───── SUPPLIED MATERIAL

@[simp] theorem sampleTrack_agc (st : Stage) (e : Bool) (s : State) : (sampleTrack st e s).agc = s.agc := by cases st <;> simp [sampleTrack]
@[simp] theorem sampleTrack_trg (st : Stage) (e : Bool) (s : State) : (sampleTrack st e s).trg = s.trg := by cases st <;> simp [sampleTrack]
@[simp] theorem sampleTrack_reg (st : Stage) (e : Bool) (s : State) : (sampleTrack st e s).reg = s.reg := by cases st <;> simp [sampleTrack]
@[simp] theorem sampleTrack_out (st : Stage) (e : Bool) (s : State) : (sampleTrack st e s).out = s.out := by cases st <;> simp [sampleTrack]
@[simp] theorem sampleTrack_run (st : Stage) (e : Bool) (s : State) : (sampleTrack st e s).run = s.run := by cases st <;> simp [sampleTrack]
@[simp] theorem sampleTrack_err (st : Stage) (e : Bool) (s : State) : (sampleTrack st e s).err = s.err := by cases st <;> simp [sampleTrack]
@[simp] theorem sampleTrack_target (st : Stage) (e : Bool) (s : State) : (sampleTrack st e s).target = s.target := by cases st <;> simp [sampleTrack]
@[simp] theorem sampleTrack_cfg (st : Stage) (e : Bool) (s : State) : (sampleTrack st e s).cfg = s.cfg := by cases st <;> simp [sampleTrack]
@[simp] theorem sampleTrack_host (st : Stage) (e : Bool) (s : State) : (sampleTrack st e s).host = s.host := by cases st <;> simp [sampleTrack]
@[simp] theorem sampleTrack_rsp (st : Stage) (e : Bool) (s : State) : (sampleTrack st e s).rsp = s.rsp := by cases st <;> simp [sampleTrack]
@[simp] theorem sampleExit_agc (w : Word → Int) (st : Stage) (e : Bool) (s : State) : (sampleExit w st e s).agc = s.agc := by
  unfold sampleExit; dsimp only; split <;> [rfl; (split <;> rfl)]
@[simp] theorem sampleExit_trg (w : Word → Int) (st : Stage) (e : Bool) (s : State) : (sampleExit w st e s).trg = s.trg := by
  unfold sampleExit; dsimp only; split <;> [rfl; (split <;> rfl)]
@[simp] theorem sampleExit_pll (w : Word → Int) (st : Stage) (e : Bool) (s : State) : (sampleExit w st e s).pll = s.pll := by
  unfold sampleExit; dsimp only; split <;> [rfl; (split <;> rfl)]
@[simp] theorem sampleExit_reg (w : Word → Int) (st : Stage) (e : Bool) (s : State) : (sampleExit w st e s).reg = s.reg := by
  unfold sampleExit; dsimp only; split <;> [rfl; (split <;> rfl)]
@[simp] theorem sampleExit_run (w : Word → Int) (st : Stage) (e : Bool) (s : State) : (sampleExit w st e s).run = s.run := by
  unfold sampleExit; dsimp only; split <;> [rfl; (split <;> rfl)]
@[simp] theorem sampleExit_err (w : Word → Int) (st : Stage) (e : Bool) (s : State) : (sampleExit w st e s).err = s.err := by
  unfold sampleExit; dsimp only; split <;> [rfl; (split <;> rfl)]
@[simp] theorem sampleExit_target (w : Word → Int) (st : Stage) (e : Bool) (s : State) : (sampleExit w st e s).target = s.target := by
  unfold sampleExit; dsimp only; split <;> [rfl; (split <;> rfl)]
@[simp] theorem sampleExit_cfg (w : Word → Int) (st : Stage) (e : Bool) (s : State) : (sampleExit w st e s).cfg = s.cfg := by
  unfold sampleExit; dsimp only; split <;> [rfl; (split <;> rfl)]
@[simp] theorem sampleExit_host (w : Word → Int) (st : Stage) (e : Bool) (s : State) : (sampleExit w st e s).host = s.host := by
  unfold sampleExit; dsimp only; split <;> [rfl; (split <;> rfl)]
@[simp] theorem sampleExit_rsp (w : Word → Int) (st : Stage) (e : Bool) (s : State) : (sampleExit w st e s).rsp = s.rsp := by
  unfold sampleExit; dsimp only; split <;> [rfl; (split <;> rfl)]

/-! ### The sequence, stage by stage -/

/-- The state a sample has after the conditioner and the trigger (45 R166 steps 1 and 3). -/
abbrev afterFront (x : Word) (s : State) : State := (frontEnd (s32 x) s).1

/-- The activity bit of a sample. -/
abbrev activity (x : Word) (s : State) : Bool := (agcStep s.cfg s.agc (s32 x)).1.gate

/-- The trigger edge of a sample. -/
abbrev edgeOf (x : Word) (s : State) : Bool := (frontEnd (s32 x) s).2

/-- The rest of a Waiting sample with `act = 1`, after its tracking. -/
theorem sampleExit_waiting (w : Word → Int) (s : State) :
    sampleExit w .waiting false s =
      if s.fsm.synced && oscAtOrigin s.osc then finish w .running s else finish w .waiting s := by
  simp [sampleExit]

theorem sampleExit_running (w : Word → Int) (e : Bool) (s : State) :
    sampleExit w .running e s = finish w .running s := by
  simp [sampleExit]

theorem sampleExit_entered (w : Word → Int) (s : State) :
    sampleExit w .releasing true s = finish w .releasing s := by
  simp [sampleExit]

theorem sampleExit_releasing (w : Word → Int) (s : State) :
    sampleExit w .releasing false s =
      if oscAtOrigin s.osc || s.osc.freq == 0 then emit 0 (enterStopped s) else finish w .releasing s := by
  simp [sampleExit]

theorem sample_stopped_silent (w : Word → Int) {x : Word} {s : State} (hs : s.fsm.stage = .stopped)
    (ha : activity x s = false) : sampleState w x s = emit 0 (afterFront x s) := by
  simp [sampleState, sampleEntry, hs, ha]

theorem sample_onset (w : Word → Int) {x : Word} {s : State} (hs : s.fsm.stage = .stopped)
    (ha : activity x s = true) :
    sampleState w x s = sampleExit w .waiting false (track (edgeOf x s) (onset (afterFront x s))) := by
  simp [sampleState, sampleEntry, sampleTrack, hs, ha]

theorem sample_waiting (w : Word → Int) {x : Word} {s : State} (hs : s.fsm.stage = .waiting)
    (ha : activity x s = true) :
    sampleState w x s = sampleExit w .waiting false (track (edgeOf x s) (afterFront x s)) := by
  simp [sampleState, sampleEntry, sampleTrack, hs, ha]

theorem sample_cutoff (w : Word → Int) {x : Word} {s : State} (hs : s.fsm.stage = .waiting)
    (ha : activity x s = false) : sampleState w x s = emit 0 (enterStopped (afterFront x s)) := by
  simp [sampleState, sampleEntry, hs, ha]

theorem sample_running (w : Word → Int) {x : Word} {s : State} (hs : s.fsm.stage = .running)
    (ha : activity x s = true) :
    sampleState w x s = finish w .running (track (edgeOf x s) (afterFront x s)) := by
  simp [sampleState, sampleEntry, sampleTrack, sampleExit_running, hs, ha]

theorem sample_release (w : Word → Int) {x : Word} {s : State} (hs : s.fsm.stage = .running)
    (ha : activity x s = false) : sampleState w x s = finish w .releasing (afterFront x s) := by
  simp [sampleState, sampleEntry, sampleTrack, sampleExit_entered, hs, ha]

theorem sample_releasing (w : Word → Int) {x : Word} {s : State} (hs : s.fsm.stage = .releasing) :
    sampleState w x s =
      if oscAtOrigin s.osc || s.osc.freq == 0 then emit 0 (enterStopped (afterFront x s))
      else finish w .releasing (afterFront x s) := by
  simp [sampleState, sampleEntry, sampleTrack, sampleExit_releasing, hs]

/-- Everything one `SAMPLE` can do (45 R167): one case per row of the transition relation. -/
theorem sampleState_cases (w : Word → Int) (x : Word) (s : State) :
    (s.fsm.stage = .stopped ∧ activity x s = false ∧ sampleState w x s = emit 0 (afterFront x s)) ∨
    (s.fsm.stage = .stopped ∧ activity x s = true ∧
      sampleState w x s = sampleExit w .waiting false (track (edgeOf x s) (onset (afterFront x s)))) ∨
    (s.fsm.stage = .waiting ∧ activity x s = false ∧
      sampleState w x s = emit 0 (enterStopped (afterFront x s))) ∨
    (s.fsm.stage = .waiting ∧ activity x s = true ∧
      sampleState w x s = sampleExit w .waiting false (track (edgeOf x s) (afterFront x s))) ∨
    (s.fsm.stage = .running ∧ activity x s = false ∧
      sampleState w x s = finish w .releasing (afterFront x s)) ∨
    (s.fsm.stage = .running ∧ activity x s = true ∧
      sampleState w x s = finish w .running (track (edgeOf x s) (afterFront x s))) ∨
    (s.fsm.stage = .releasing ∧ (oscAtOrigin s.osc || s.osc.freq == 0) = true ∧
      sampleState w x s = emit 0 (enterStopped (afterFront x s))) ∨
    (s.fsm.stage = .releasing ∧ (oscAtOrigin s.osc || s.osc.freq == 0) = false ∧
      sampleState w x s = finish w .releasing (afterFront x s)) := by
  cases hs : s.fsm.stage <;> cases ha : activity x s
  · simp [sample_stopped_silent w hs ha]
  · simp [sample_onset w hs ha]
  · simp [sample_cutoff w hs ha]
  · simp [sample_waiting w hs ha]
  · simp [sample_release w hs ha]
  · simp [sample_running w hs ha]
  all_goals
    rw [sample_releasing w hs]
    cases oscAtOrigin s.osc || s.osc.freq == 0 <;> simp

/-- The state a `SAMPLE` leaves in the unit registers it does not own (45 R166). -/
theorem sampleState_frame (w : Word → Int) (x : Word) (s : State) :
    (sampleState w x s).reg = s.reg ∧ (sampleState w x s).run = s.run ∧ (sampleState w x s).err = s.err ∧
    (sampleState w x s).target = s.target ∧ (sampleState w x s).cfg = s.cfg ∧
    (sampleState w x s).host = s.host ∧ (sampleState w x s).rsp = s.rsp ∧
    (sampleState w x s).agc = (afterFront x s).agc ∧ (sampleState w x s).trg = (afterFront x s).trg := by
  rcases sampleState_cases w x s with h | h | h | h | h | h | h | h <;> obtain ⟨-, -, h⟩ := h <;> rw [h] <;> simp

@[simp] theorem sampleState_reg (w : Word → Int) (x : Word) (s : State) : (sampleState w x s).reg = s.reg := (sampleState_frame w x s).1
@[simp] theorem sampleState_run (w : Word → Int) (x : Word) (s : State) : (sampleState w x s).run = s.run := (sampleState_frame w x s).2.1
@[simp] theorem sampleState_err (w : Word → Int) (x : Word) (s : State) : (sampleState w x s).err = s.err := (sampleState_frame w x s).2.2.1
@[simp] theorem sampleState_target (w : Word → Int) (x : Word) (s : State) : (sampleState w x s).target = s.target := (sampleState_frame w x s).2.2.2.1
@[simp] theorem sampleState_cfg (w : Word → Int) (x : Word) (s : State) : (sampleState w x s).cfg = s.cfg := (sampleState_frame w x s).2.2.2.2.1
@[simp] theorem sampleState_host (w : Word → Int) (x : Word) (s : State) : (sampleState w x s).host = s.host := (sampleState_frame w x s).2.2.2.2.2.1
@[simp] theorem sampleState_rsp (w : Word → Int) (x : Word) (s : State) : (sampleState w x s).rsp = s.rsp := (sampleState_frame w x s).2.2.2.2.2.2.1
@[simp] theorem sampleState_agc (w : Word → Int) (x : Word) (s : State) :
    (sampleState w x s).agc = (agcStep s.cfg s.agc (s32 x)).1 := (sampleState_frame w x s).2.2.2.2.2.2.2.1
@[simp] theorem sampleState_trg (w : Word → Int) (x : Word) (s : State) :
    (sampleState w x s).trg = (afterFront x s).trg := (sampleState_frame w x s).2.2.2.2.2.2.2.2

/-! ### What exec answers, command by command -/

theorem exec_sample (x : Word) (s : State) : exec (.sample x) s =
    needRun s (succeed (sampleState wave x s).out.out (sampleState wave x s)) := rfl

end Sys2Proof.Machine
end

──────────

REQUIREMENT
Find the word "frontEnd" in the records, and report each line that has it.

SOLUTION
abbrev afterFront (x : Word) (s : State) : State := (frontEnd (s32 x) s).1
abbrev edgeOf (x : Word) (s : State) : Bool := (frontEnd (s32 x) s).2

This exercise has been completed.